---- Supplied entries
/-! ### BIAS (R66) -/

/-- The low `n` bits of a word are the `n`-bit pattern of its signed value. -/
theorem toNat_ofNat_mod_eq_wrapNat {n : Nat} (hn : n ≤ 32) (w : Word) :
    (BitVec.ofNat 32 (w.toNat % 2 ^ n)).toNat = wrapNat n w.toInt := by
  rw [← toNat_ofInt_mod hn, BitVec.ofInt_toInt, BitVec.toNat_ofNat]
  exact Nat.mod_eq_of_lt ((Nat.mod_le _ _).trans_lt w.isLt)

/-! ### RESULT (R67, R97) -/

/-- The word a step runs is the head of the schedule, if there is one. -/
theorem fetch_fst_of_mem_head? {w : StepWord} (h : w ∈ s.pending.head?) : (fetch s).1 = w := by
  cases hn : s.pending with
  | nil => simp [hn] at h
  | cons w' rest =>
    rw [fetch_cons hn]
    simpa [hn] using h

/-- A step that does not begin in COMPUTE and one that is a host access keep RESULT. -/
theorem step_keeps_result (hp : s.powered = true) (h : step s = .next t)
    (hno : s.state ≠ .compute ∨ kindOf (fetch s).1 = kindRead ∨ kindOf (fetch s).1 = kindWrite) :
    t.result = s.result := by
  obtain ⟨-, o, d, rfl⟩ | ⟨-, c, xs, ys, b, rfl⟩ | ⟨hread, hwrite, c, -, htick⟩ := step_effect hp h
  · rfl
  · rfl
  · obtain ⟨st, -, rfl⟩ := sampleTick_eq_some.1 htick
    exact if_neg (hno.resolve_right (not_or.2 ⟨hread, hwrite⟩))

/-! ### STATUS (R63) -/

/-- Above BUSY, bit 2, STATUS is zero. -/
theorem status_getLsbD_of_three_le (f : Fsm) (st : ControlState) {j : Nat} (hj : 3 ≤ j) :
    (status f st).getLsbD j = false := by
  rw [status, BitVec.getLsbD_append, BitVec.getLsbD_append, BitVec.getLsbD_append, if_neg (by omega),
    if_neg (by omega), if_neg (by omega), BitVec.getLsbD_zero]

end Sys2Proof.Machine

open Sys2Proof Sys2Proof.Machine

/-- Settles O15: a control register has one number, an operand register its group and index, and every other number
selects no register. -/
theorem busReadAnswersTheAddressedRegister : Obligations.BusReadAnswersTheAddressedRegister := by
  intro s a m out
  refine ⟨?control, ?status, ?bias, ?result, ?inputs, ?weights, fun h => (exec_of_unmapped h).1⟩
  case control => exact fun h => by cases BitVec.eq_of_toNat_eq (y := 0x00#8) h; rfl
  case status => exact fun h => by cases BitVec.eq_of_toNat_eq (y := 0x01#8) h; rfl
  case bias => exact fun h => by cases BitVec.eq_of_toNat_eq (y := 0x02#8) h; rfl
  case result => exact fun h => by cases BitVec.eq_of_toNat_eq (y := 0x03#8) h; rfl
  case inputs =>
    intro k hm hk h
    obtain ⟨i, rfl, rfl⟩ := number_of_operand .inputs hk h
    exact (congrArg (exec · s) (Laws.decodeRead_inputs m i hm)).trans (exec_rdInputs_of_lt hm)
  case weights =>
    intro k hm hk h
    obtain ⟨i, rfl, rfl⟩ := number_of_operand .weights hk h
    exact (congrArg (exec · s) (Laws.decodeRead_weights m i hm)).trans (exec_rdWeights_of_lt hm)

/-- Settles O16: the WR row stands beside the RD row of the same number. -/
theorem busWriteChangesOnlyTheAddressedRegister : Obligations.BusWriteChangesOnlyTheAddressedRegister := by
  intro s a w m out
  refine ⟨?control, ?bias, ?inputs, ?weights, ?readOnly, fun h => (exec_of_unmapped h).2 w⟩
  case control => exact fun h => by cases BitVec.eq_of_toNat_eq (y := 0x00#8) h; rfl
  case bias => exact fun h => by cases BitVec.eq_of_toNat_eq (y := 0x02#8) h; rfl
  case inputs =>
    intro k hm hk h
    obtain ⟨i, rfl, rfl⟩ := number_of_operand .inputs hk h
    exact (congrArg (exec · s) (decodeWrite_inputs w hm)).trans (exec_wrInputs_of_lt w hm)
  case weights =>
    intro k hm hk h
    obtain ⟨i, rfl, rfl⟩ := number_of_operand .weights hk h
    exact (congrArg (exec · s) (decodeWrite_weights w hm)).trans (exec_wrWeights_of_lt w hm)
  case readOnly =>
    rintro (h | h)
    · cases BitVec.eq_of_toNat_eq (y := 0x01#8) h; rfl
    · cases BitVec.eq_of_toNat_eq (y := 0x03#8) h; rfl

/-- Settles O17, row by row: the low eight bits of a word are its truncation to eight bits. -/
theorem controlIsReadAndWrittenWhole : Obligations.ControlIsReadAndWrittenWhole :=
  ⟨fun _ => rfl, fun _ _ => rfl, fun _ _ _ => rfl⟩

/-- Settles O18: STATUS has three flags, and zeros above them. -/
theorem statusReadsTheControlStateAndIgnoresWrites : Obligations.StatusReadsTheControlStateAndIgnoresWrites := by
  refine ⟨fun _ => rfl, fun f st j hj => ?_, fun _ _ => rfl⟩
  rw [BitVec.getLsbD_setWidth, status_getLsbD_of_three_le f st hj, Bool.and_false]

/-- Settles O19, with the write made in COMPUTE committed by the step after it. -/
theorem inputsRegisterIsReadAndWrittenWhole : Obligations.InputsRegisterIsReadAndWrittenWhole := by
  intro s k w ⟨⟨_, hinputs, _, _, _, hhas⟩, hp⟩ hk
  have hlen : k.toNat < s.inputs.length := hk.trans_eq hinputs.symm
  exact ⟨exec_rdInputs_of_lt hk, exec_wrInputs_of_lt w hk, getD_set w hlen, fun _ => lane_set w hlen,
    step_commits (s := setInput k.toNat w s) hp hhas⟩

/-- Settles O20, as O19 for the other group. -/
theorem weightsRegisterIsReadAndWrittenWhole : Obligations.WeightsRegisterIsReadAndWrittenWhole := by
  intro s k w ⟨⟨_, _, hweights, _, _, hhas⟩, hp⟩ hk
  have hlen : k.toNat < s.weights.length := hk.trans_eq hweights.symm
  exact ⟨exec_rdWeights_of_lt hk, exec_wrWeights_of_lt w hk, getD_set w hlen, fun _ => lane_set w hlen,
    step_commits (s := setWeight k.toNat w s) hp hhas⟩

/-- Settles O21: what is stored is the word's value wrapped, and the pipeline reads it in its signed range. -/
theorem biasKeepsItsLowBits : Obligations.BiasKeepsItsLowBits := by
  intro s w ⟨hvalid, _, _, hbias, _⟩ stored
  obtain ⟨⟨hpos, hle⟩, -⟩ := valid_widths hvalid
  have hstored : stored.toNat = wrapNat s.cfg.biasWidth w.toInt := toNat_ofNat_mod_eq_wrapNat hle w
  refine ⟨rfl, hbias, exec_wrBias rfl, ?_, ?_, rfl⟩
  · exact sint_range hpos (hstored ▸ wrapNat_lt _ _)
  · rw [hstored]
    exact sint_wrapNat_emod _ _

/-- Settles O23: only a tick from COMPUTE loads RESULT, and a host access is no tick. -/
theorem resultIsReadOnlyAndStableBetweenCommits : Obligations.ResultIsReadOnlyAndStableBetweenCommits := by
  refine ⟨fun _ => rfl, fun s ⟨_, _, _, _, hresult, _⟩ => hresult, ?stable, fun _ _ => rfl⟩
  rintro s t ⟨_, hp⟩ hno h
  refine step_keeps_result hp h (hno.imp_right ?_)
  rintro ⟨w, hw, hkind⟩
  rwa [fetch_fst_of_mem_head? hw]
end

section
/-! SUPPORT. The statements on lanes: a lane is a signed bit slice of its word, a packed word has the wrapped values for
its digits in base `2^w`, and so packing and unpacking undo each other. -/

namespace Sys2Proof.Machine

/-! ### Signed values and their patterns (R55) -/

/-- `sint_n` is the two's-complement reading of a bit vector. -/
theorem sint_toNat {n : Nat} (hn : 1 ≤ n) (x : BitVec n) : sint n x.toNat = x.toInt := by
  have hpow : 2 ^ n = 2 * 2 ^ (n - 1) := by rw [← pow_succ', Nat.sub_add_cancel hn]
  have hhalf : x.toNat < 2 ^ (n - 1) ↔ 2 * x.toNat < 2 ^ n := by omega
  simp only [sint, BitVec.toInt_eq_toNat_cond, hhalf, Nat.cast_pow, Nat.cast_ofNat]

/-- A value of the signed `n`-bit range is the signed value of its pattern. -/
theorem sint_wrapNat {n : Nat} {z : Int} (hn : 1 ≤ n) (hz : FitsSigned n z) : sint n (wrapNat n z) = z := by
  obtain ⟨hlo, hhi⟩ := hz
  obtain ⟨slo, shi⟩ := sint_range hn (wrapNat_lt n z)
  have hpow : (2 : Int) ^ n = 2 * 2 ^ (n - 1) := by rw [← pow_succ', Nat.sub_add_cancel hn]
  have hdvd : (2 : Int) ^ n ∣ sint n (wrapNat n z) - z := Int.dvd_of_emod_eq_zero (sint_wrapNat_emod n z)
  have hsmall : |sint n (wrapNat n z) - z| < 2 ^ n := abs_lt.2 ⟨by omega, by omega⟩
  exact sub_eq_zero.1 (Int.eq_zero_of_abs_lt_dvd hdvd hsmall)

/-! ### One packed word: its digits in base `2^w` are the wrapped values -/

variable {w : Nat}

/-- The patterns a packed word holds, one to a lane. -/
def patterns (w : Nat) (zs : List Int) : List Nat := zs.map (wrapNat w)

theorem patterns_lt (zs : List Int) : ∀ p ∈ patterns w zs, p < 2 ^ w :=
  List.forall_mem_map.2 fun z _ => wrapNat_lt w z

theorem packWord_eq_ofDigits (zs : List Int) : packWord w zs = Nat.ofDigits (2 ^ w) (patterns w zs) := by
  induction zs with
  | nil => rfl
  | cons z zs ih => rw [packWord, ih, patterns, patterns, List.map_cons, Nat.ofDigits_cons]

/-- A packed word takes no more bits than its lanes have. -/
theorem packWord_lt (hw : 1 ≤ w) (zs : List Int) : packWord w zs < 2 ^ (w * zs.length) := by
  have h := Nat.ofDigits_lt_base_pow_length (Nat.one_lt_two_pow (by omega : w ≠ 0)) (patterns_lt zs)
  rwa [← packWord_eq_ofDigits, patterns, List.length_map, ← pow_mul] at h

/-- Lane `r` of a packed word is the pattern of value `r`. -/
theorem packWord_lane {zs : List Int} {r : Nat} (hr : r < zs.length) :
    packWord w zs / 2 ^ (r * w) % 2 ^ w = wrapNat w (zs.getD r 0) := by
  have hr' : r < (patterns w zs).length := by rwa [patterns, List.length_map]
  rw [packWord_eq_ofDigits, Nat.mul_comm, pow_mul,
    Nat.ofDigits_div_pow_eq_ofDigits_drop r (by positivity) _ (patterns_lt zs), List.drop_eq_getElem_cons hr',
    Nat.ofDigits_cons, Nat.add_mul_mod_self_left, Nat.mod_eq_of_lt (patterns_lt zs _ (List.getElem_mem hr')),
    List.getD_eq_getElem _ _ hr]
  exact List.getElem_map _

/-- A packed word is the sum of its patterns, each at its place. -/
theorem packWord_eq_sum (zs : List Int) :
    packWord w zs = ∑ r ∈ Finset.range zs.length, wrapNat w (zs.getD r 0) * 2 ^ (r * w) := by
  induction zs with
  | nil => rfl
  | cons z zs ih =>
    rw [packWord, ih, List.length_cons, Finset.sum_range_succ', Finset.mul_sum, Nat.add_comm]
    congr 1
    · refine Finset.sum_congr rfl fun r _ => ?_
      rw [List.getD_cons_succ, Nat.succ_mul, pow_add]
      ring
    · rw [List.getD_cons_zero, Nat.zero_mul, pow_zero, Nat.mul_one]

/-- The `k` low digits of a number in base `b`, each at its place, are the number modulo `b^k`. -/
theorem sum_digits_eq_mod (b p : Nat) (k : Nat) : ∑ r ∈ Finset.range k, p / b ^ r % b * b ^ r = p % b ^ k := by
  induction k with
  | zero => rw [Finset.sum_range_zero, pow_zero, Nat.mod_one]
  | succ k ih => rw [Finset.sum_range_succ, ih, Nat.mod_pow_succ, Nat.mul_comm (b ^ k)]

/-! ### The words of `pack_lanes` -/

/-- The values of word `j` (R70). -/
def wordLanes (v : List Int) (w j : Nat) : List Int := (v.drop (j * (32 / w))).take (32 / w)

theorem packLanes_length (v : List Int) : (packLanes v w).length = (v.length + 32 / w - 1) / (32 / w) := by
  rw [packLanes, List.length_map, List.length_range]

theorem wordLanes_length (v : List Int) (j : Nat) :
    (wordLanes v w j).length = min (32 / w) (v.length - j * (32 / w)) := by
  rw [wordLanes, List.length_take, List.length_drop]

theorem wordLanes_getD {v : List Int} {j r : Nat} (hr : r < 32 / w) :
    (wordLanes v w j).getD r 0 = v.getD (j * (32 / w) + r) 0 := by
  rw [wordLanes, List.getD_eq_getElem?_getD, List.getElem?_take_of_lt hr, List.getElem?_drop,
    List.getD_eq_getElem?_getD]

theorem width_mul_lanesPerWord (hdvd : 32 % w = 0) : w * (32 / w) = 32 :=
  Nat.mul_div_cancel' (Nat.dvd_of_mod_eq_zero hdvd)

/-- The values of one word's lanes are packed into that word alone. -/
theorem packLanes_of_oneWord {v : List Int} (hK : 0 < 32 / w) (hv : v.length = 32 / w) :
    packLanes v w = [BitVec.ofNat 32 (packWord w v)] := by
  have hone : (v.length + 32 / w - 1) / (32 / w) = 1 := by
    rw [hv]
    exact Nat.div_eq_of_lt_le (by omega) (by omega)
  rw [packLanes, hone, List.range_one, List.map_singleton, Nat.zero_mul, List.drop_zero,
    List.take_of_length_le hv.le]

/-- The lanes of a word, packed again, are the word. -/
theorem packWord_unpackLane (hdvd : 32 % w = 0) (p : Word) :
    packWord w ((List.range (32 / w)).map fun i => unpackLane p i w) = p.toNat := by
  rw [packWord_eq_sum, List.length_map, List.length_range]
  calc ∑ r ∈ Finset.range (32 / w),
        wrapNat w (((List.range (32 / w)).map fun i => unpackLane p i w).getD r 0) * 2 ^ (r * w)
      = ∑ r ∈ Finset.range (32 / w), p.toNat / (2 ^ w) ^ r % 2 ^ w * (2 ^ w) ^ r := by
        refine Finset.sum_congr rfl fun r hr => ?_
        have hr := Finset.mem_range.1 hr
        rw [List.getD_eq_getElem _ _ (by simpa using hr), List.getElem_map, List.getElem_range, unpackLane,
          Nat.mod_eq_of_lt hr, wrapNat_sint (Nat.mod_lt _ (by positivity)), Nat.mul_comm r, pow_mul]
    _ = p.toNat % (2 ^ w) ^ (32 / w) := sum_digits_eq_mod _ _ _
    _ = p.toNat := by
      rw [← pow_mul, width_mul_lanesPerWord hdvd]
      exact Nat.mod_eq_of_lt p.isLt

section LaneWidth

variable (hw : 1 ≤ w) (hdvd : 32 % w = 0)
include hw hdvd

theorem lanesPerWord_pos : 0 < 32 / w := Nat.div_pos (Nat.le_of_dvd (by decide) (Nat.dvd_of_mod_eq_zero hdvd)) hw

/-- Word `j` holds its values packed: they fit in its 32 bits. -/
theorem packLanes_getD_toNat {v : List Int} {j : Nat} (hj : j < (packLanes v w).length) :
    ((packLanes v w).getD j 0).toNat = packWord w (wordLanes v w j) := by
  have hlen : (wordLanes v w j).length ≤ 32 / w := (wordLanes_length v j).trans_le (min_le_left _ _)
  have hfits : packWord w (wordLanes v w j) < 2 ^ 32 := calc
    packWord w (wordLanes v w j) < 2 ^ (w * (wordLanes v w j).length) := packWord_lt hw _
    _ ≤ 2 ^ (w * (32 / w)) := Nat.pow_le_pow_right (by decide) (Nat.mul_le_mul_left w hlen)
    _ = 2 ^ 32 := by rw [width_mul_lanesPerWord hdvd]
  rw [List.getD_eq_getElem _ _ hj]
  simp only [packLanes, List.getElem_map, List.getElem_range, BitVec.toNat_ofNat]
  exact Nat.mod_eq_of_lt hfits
--------
---- Supplied entries
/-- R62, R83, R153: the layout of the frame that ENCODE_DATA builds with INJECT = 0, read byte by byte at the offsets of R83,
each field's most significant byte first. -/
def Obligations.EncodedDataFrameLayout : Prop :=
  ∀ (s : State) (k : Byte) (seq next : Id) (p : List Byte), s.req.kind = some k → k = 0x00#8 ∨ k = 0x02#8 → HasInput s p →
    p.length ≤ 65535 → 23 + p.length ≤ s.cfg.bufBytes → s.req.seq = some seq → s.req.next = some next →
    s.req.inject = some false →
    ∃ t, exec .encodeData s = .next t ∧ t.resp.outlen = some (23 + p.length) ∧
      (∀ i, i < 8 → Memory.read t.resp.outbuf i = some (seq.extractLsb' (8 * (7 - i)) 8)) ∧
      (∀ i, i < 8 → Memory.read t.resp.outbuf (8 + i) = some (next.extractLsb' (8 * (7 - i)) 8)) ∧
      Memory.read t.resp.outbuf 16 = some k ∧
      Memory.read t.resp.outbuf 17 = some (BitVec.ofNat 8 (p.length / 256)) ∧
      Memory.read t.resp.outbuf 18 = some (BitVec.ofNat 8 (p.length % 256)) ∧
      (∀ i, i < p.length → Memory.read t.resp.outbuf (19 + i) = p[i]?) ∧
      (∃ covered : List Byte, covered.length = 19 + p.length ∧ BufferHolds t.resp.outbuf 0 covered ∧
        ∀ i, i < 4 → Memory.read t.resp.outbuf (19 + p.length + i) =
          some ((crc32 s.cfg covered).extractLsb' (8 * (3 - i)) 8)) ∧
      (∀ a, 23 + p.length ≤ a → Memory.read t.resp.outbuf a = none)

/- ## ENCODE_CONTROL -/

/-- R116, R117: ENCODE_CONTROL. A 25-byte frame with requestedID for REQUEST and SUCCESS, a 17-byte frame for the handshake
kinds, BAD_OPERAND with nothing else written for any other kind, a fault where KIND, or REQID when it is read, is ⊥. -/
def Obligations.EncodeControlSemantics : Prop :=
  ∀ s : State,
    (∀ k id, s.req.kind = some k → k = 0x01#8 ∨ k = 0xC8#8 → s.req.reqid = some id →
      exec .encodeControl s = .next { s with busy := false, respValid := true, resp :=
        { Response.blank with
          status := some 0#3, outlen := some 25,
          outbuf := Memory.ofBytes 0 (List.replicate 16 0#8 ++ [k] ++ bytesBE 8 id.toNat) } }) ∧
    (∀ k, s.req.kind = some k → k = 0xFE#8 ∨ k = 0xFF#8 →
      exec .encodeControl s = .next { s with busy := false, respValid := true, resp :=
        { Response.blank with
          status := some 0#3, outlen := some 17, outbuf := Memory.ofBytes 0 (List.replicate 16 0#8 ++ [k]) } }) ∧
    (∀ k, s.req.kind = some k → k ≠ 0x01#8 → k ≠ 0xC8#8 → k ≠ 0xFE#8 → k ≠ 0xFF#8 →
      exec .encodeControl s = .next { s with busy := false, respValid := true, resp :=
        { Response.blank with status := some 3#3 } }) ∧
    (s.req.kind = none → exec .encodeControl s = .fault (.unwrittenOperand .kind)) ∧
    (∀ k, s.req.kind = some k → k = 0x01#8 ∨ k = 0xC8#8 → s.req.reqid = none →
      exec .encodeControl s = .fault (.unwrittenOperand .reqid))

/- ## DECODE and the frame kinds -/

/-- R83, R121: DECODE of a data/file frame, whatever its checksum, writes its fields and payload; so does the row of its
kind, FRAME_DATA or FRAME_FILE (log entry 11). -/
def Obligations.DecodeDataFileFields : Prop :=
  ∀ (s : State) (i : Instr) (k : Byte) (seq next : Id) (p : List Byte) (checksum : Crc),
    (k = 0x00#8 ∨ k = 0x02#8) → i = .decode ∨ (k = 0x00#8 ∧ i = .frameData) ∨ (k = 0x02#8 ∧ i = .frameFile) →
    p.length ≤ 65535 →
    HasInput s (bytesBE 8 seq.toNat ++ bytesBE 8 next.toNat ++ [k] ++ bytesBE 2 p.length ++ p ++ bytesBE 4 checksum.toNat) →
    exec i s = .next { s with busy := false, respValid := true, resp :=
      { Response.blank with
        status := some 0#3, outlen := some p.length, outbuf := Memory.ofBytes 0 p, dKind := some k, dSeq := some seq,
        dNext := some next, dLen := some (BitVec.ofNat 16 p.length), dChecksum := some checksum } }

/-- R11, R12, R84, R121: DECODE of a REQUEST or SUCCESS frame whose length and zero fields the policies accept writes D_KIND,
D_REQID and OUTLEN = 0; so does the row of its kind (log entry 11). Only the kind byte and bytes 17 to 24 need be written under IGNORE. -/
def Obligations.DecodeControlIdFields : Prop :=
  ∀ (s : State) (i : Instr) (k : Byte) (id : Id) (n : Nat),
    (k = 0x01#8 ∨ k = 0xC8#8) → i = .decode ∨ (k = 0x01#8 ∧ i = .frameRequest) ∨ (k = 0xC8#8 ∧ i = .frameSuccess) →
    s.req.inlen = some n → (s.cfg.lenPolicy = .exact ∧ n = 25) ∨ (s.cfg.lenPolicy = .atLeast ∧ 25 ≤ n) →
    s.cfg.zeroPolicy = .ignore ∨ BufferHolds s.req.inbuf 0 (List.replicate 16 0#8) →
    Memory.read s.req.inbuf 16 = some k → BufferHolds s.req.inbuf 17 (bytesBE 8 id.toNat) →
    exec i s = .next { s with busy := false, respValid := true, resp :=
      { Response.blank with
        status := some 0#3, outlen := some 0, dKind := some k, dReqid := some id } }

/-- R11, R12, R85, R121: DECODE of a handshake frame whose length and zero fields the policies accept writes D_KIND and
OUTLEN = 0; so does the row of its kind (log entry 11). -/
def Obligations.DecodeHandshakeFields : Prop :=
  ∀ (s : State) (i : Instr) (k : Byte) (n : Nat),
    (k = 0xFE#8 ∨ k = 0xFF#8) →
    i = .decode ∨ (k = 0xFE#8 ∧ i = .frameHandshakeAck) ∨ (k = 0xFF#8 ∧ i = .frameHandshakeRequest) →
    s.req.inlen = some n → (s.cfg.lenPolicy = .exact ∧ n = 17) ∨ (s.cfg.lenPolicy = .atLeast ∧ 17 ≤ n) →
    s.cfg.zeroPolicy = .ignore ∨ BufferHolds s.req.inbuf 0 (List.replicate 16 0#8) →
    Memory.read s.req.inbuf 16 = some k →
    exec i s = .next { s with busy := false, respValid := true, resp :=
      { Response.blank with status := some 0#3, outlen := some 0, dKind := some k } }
--------
▶ **Task item**: With the first line being the one containing "def Obligations.DecodeDataFileFields : Prop" and the last line the one containing "i = .decode ∨ (k = 0xFE#8", transcribe exactly the lines above that fall in that range.

▶ **Written solution**:
def Obligations.DecodeDataFileFields : Prop :=
  ∀ (s : State) (i : Instr) (k : Byte) (seq next : Id) (p : List Byte) (checksum : Crc),
    (k = 0x00#8 ∨ k = 0x02#8) → i = .decode ∨ (k = 0x00#8 ∧ i = .frameData) ∨ (k = 0x02#8 ∧ i = .frameFile) →
    p.length ≤ 65535 →
    HasInput s (bytesBE 8 seq.toNat ++ bytesBE 8 next.toNat ++ [k] ++ bytesBE 2 p.length ++ p ++ bytesBE 4 checksum.toNat) →
    exec i s = .next { s with busy := false, respValid := true, resp :=
      { Response.blank with
        status := some 0#3, outlen := some p.length, outbuf := Memory.ofBytes 0 p, dKind := some k, dSeq := some seq,
        dNext := some next, dLen := some (BitVec.ofNat 16 p.length), dChecksum := some checksum } }

/-- R11, R12, R84, R121: DECODE of a REQUEST or SUCCESS frame whose length and zero fields the policies accept writes D_KIND,
D_REQID and OUTLEN = 0; so does the row of its kind (log entry 11). Only the kind byte and bytes 17 to 24 need be written under IGNORE. -/
def Obligations.DecodeControlIdFields : Prop :=
  ∀ (s : State) (i : Instr) (k : Byte) (id : Id) (n : Nat),
    (k = 0x01#8 ∨ k = 0xC8#8) → i = .decode ∨ (k = 0x01#8 ∧ i = .frameRequest) ∨ (k = 0xC8#8 ∧ i = .frameSuccess) →
    s.req.inlen = some n → (s.cfg.lenPolicy = .exact ∧ n = 25) ∨ (s.cfg.lenPolicy = .atLeast ∧ 25 ≤ n) →
    s.cfg.zeroPolicy = .ignore ∨ BufferHolds s.req.inbuf 0 (List.replicate 16 0#8) →
    Memory.read s.req.inbuf 16 = some k → BufferHolds s.req.inbuf 17 (bytesBE 8 id.toNat) →
    exec i s = .next { s with busy := false, respValid := true, resp :=
      { Response.blank with
        status := some 0#3, outlen := some 0, dKind := some k, dReqid := some id } }

/-- R11, R12, R85, R121: DECODE of a handshake frame whose length and zero fields the policies accept writes D_KIND and
OUTLEN = 0; so does the row of its kind (log entry 11). -/
def Obligations.DecodeHandshakeFields : Prop :=
  ∀ (s : State) (i : Instr) (k : Byte) (n : Nat),
    (k = 0xFE#8 ∨ k = 0xFF#8) →
    i = .decode ∨ (k = 0xFE#8 ∧ i = .frameHandshakeAck) ∨ (k = 0xFF#8 ∧ i = .frameHandshakeRequest) →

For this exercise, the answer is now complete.